According to Hill, the idea for this style of journalism was inspired by the CIA: Operation Ajax the Interactive Graphic Novel app. Utilizing both illustration and hands-on features, this approach gives the viewer an unorthodox and entertaining way to digest news.
“We wanted something to that would have longevity. The documentary will be accurate for the next couple of years,” Hill said.
Pulling together 12 students from different educational and cultural backgrounds, the app was completed in the length of the 2014 fall semester alongside the release of the documentary, Hill said.
Steven Totten, a 24-year-old graduate student at Cronkite and one of the app’s two illustrators said working on the app gave him the opportunity to fully immerse himself in multi-media. His illustrations, alongside a student from the ASU Herberger Institute who did most of the backgrounds for each chapter, compliment the written content, animation and music featured throughout the app.
“It’s very collaborative, and working on something like this is you have a vague idea of how the end result is going to expand but it’s kind of a mystery as well,” Totten said.
The project was built with Adobe Edge Animate and PhoneGap, software used in making cross platform mobile applications.
“The first part of the job was to design the storyline and how to incorporate the history of heroin. The second part was to code around,” said Linxiao Li, a 24-year-old graduate from the master’s program at Cronkite and one of the designers and developers of the app.
According to Li, who had previous experience in building websites, the most difficult part of the app’s construction was coding.

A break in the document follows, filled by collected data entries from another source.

-- ==== Sys2Proof/Machine/Serve.lean ====
section
/-! DEFINITION. Resolving a fault record: what waits on it is tried again, or told that it cannot be served (R69, R136,
R141, R170, R184, R186, R205, R214, R226, R228, R260, R261). -/

namespace Sys2Proof.Machine

/-- The record leaves the buffer (R261). -/
def State.dropRecord (s : State) (col id : Nat) : State :=
  s.modCol col fun k => { k with faults := k.faults.filter fun f => f.id ≠ id }

/-- Resident contexts parked on a record, with the address of each one's fault. -/
def State.parkedOn (s : State) (col id : Nat) : List (Ctx × Nat) :=
  let va := fun (w : Wait) => match w with
    | .parked c i a => if c = col && i = id then some a else none
    | _ => none
  s.teams.flatMap fun e =>
    if e.2.state ≠ .resident then []
    else
      (e.2.groups.mapIdx fun g gr => (gr.splits.mapIdx fun p x =>
        if x.valid then ((va x.wait).map fun a => (Ctx.group e.1 g p, a)).toList else []).flatten).flatten
      ++ (e.2.seq.toList.flatMap fun q => ((va q.wait).map fun a => (Ctx.seq e.1, a)).toList)

/-- A parked context's instruction does not execute again: the splits held with it are free, it counts no longer, and what it
had popped is gone (R17, R141). -/
def State.unpark (s : State) (c : Ctx) : State :=
  let s := (s.setWait c .none).modRegs c fun r => { r with parked := tabDel (ctxSplit c) r.parked }
  match c with
  | .group t g p => s.modGroup t g fun gr =>
      { gr with latch := [], splits := if gr.parksBeside p then gr.splits else gr.splits.map fun x => { x with parkHeld := false } }
  | _ => s

/-- The wait of a context, wherever its team's state is held. -/
def State.viewWait (s : State) (c : Ctx) : Wait :=
  match c with
  | .group t g p => (((s.view t).groups.getD g Group.none).splits.getD p Split.none).wait
  | .seq t => match (s.view t).seq with
    | none => .none
    | some q => q.wait
  | .host _ => .none

/-- The wait of a context set, wherever its team's state is held. -/
def State.setViewWait (s : State) (c : Ctx) (w : Wait) : State :=
  match c with
  | .group t g p => s.modView t false fun tm =>
      { tm with groups := modAt g (fun gr => { gr with splits := modAt p (fun x => { x with wait := w }) gr.splits }) tm.groups }
  | .seq t => s.modView t false fun tm => { tm with seq := tm.seq.map fun q => { q with wait := w } }
  | .host _ => s

/-- A fault that waited for a record takes one if it can; a context that no longer waits for one has none (R260). -/
def State.fileAgain (s : State) (col : Nat) (e : Ctx × Nat × FaultAt) : State :=
  match s.viewWait e.1 with
  | .parked _ 256 va =>
    match s.fileFault col (s.asid (s.ctxJob e.1)) (s.ctxJob e.1) e.2.1 (s.ctxCore e.1) e.2.2 with
    | none => s.modCol col fun k => { k with unfiled := k.unfiled ++ [e] }
    | some (i, t) => t.setViewWait e.1 (.parked col i va)
  | _ => s

/-- A record is free: faults that waited for one, oldest first. -/
def State.fileWaiting (s : State) (col : Nat) : State :=
  ((s.col col).unfiled).foldl (fun s e => s.fileAgain col e) (s.modCol col fun k => { k with unfiled := [] })

/-- The saved teams with a split that waits on a record: its resolution is an event for them (R297). -/
def State.noteResolved (s : State) (col id : Nat) : State :=
  let waits := fun (w : Wait) => match w with
    | .parked c i _ => c = col && i = id
    | _ => false
  let here := fun (t : Nat) =>
    let v := s.view t
    v.state = .saved && (v.groups.any (fun g => g.splits.any fun p => p.valid && waits p.wait) || v.seq.any fun q => waits q.wait)
  ((s.teams.map (·.1)).filter here).foldl (fun s t => s.modView t true fun tm => tm) s

/-- A fault mark on a record is taken away. -/
def clearMark (w : Nat × Nat) (m : Option (Nat × Nat)) : Option (Nat × Nat) := if m = some w then none else m

/-- No split of a group is itself parked. -/
def Group.noneParked (g : Group) : Bool := g.splits.all fun x => match x.wait with
  | .parked _ _ _ => false
  | _ => true

/-- Reissued loads of a group that waited on a record are tried again; with the last of them the splits held so are free. -/
def Group.clearMarks (w : Nat × Nat) (g : Group) : Group :=
  let outs := g.regs.outs.map fun a => { a with fault := clearMark w a.fault }
  let free := (g.regs.outs.any fun a => a.fault = some w) && (outs.all fun a => a.fault.isNone) && g.noneParked
  { g with
    regs := { g.regs with outs := outs }
    splits := if free then g.splits.map fun x => { x with parkHeld := false } else g.splits }

/-- Engine commands, batches, stores and requests that waited on a record are tried again. -/
def State.clearMarks (s : State) (w : Nat × Nat) : State :=
  let core := fun (_ : Nat) (k : Core) =>
    { k with
      mq := k.mq.map fun m => { m with fault := clearMark w m.fault }
      cq := k.cq.map fun c => { c with faults := c.faults.filter fun f => (f.1, f.2.1) ≠ w }
      chains := k.chains.map fun ch => { ch with auditFault := clearMark w ch.auditFault } }
  let col := fun (_ : Nat) (k : Column) =>
    { k with batches := tabMap (fun _ (b : Batch) => { b with fault := clearMark w b.fault }) k.batches }
  let regs := fun (r : Regs) => { r with outs := r.outs.map fun a => { a with fault := clearMark w a.fault } }
  let team := fun (_ : Nat) (tm : Team) =>
    { tm with
      groups := tm.groups.map (Group.clearMarks w)
      seq := tm.seq.map fun q => { q with regs := regs q.regs } }
  { s with
    teams := tabMap team s.teams
    cores := tabMap core s.cores
    cols := tabMap col s.cols
    notices := s.notices.map fun n => { n with fault := clearMark w n.fault }
    notifies := s.notifies.map fun n => { n with fault := clearMark w n.fault }
    inbound := s.inbound.map fun m => { m with fault := clearMark w m.fault } }

/-- R261: RETRY. Resident waiters execute again from the translation, until when the splits held with them stay held; a
saved team's wait is over. -/
def execFbactRetry (col id : Nat) (s : State) : Host.Outcome State Fault Refusal :=
  .next (
    if (s.col col).faults.any fun f => f.id = id then
      let waiters := s.parkedOn col id
      let t := ((s.noteResolved col id).dropRecord col id).clearMarks (col, id)
      ((waiters.foldl (fun t w => t.setWait w.1 .none) t).fileWaiting col).evalWakes
    else s)

/-! ### UNSERVABLE -/

/-- A parked context's permission fault with SUB UNMAPPED (R141). -/
def State.unmapped (s : State) (c : Ctx) (va : Nat) : State :=
  let s := s.unpark c
  s.takeRecoverable c 6 (accInfo 5 va) (s.ctxPc c) (s.ctxPc c + 4) (s.ctxMask c)

/-- DENIED written to the destination of a context's instruction, which is then passed. -/
def State.passDenied (s : State) (c : Ctx) (d : RegNum) : State :=
  let s := s.unpark c
  (s.deliverReg c d 1 stDENIED.toNat).advanceOf c

/-- The region that a parked `gset` names. -/
def State.regionOf (s : State) (b : RegNum) : Nat × Nat :=
  match s.operands [srcKp b] with
  | .error _ => (0, 0)
  | .ok (xs, t) =>
    let x := (nthLanes xs 0 t.low).toNat
    (bitsOf x 0 64, bitsOf x 64 64)

/-- The bytes of a `tblld` before the one that cannot be served are written (R136). -/
def State.fillBefore (s : State) (c : Ctx) (a b : RegNum) : State :=
  match { s with cur := c }.operands [srcU a, srcU b] with
  | .error _ => s
  | .ok (xs, t) =>
    let addr := (nthLanes xs 0 t.low).toNat % 2 ^ 64
    let n := (nthLanes xs 1 t.low).toNat % 2 ^ 64
    let core := s.ctxCore c
    if (s.core core).table.holder ≠ some (ctxTeam c) then s
    else
      let (f, u) := s.fillBytes (s.requester c) addr (n / 8)
      u.modTable core fun k => { k.fillBank f.bytes with fill := none }

/-- What a parked context is told. The `gset` of an unservable region and an `nvsub` are DENIED (R186, R228). -/
def State.tellContext (s : State) (w : Ctx × Nat) : State :=
  let u := { s with cur := w.1 }
  let i := match u.fetch with
    | .error _ => none
    | .ok (x, _) => (instrOf x).toOption
  match i with
  | some (.gset d _ b) =>
    let r := u.regionOf b
    if r.1 ≤ w.2 && w.2 < r.1 + r.2 then s.passDenied w.1 d else s.unmapped w.1 w.2
  | some (.nvsub d _ _ _) => s.passDenied w.1 d
  | some (.tblld a b) => (s.fillBefore w.1 a b).unmapped w.1 w.2
  | _ => s.unmapped w.1 w.2

/-- Recorded loads of resident contexts that wait on the record: the trap of their access. -/
def State.tellReissued (s : State) (w : Nat × Nat) (f : FaultRec) : State :=
  let ctxs := s.teams.flatMap fun e =>
    if e.2.state ≠ .resident then []
    else (upto e.2.groups.length).map (fun g => Ctx.group e.1 g 0) ++ (if e.2.seq.isSome then [Ctx.seq e.1] else [])
  let va := fun (a : Access) => match a.lanes.find? fun l => l.va / 65536 = f.va / 65536 with
    | none => f.va
    | some l => l.va
  ctxs.foldl (fun s c =>
    ((s.ctxRegs c).outs.filter fun a => a.fault = some w).foldl (fun s a => s.postTrap c a 6 (accInfo 5 (va a))) s) s

/-- Engine commands of a core that wait on the record end with DENIED; an audit record is dropped. -/
def State.tellCore (s : State) (w : Nat × Nat) (core : Nat) : State :=
  let c := s.core core
  let s := (c.mq.filter fun m => m.fault = some w).foldl (fun s m =>
    if (s.core core).mq.any fun x => x.id = m.id then s.abortMma core m stDENIED else s) s
  let s := c.cq.foldl (fun s q =>
    let n := shapeChunks (s.copyRows q)
    (q.faults.filter fun f => (f.1, f.2.1) = w).foldl (fun s f => s.failChunk core q.id f.2.2 n stDENIED) s) s
  (c.chains.filter fun ch => ch.auditFault = some w).foldl (fun s ch =>
    let t := s.ringDrop (lrJob (s.team ch.team).launch)
    (t.modChain core ch.id fun x => { x with audits := x.audits.drop 1, auditFault := none }).settleChains core) s

/-- The first notice, NOTIFY store or remote request that waits on the record is dropped or refused; `n` bounds how many
there are. -/
def State.tellStores (s : State) (w : Nat × Nat) : Nat → State
  | 0 => s
  | n + 1 =>
    match s.notices.findIdx? fun q => q.fault = some w with
    | some i => match s.notices[i]? with
      | none => s
      | some q => ((s.noticeFail q 5).endNotice i q).tellStores w n
    | none => match s.notifies.findIdx? fun q => q.fault = some w with
      | some i => match s.notifies[i]? with
        | none => s
        | some q => (s.endNotify i q true).tellStores w n
      | none => match s.inbound.find? fun m => m.fault = some w with
        | some m => (s.refuse m 5).tellStores w n
        | none => s

/-- Batches that wait on the record close with their table unwritten (log 38). -/
def State.tellBatches (s : State) (w : Nat × Nat) : State :=
  let due := s.cols.flatMap fun e => (e.2.batches.filter fun b => b.2.fault = some w).map fun b => (e.1, b.1, b.2)
  due.foldl (fun s e =>
    let base := ((s.col e.1).aggOf (lrJob (e.2.2.records.headD (0, 0)).2)).toNat + 4096 * e.2.1
    (s.modCol e.1 fun c => c.closeBatch e.2.1 base e.2.2).settleCol e.1) s

/-- R261: UNSERVABLE. -/
def execFbactUnservable (col id : Nat) (s : State) : Host.Outcome State Fault Refusal :=
  .next (match (s.col col).faults.find? fun f => f.id = id with
    | none => s
    | some f =>
      let cur := s.cur
      let w := (col, id)
      let t := (s.parkedOn col id).foldl State.tellContext ((s.noteResolved col id).dropRecord col id)
      let t := (t.tellReissued w f).tellBatches w
      let t := (t.cores.map (·.1)).foldl (fun t c => t.tellCore w c) t
      let t := t.tellStores w (t.notices.length + t.notifies.length + t.inbound.length)
      { ((t.clearMarks w).fileWaiting col).evalWakes with cur := cur })

end Sys2Proof.Machine
end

“It wasn’t something done chronologically so the biggest challenge to me was handling this amount of data for the first time,” Li said.
Hill hopes for the app to be used by educators to show the history of heroin in an interactive and entertaining format. A spanish-speaking version is planned to be released in the coming weeks.
“Our main goal for this app was to have it as an educational tool,” Totten said. “We’re so hoping that can come to fruition and that educators can use its educational value and because of the medium it’s in it will have more of an attraction to a younger audience.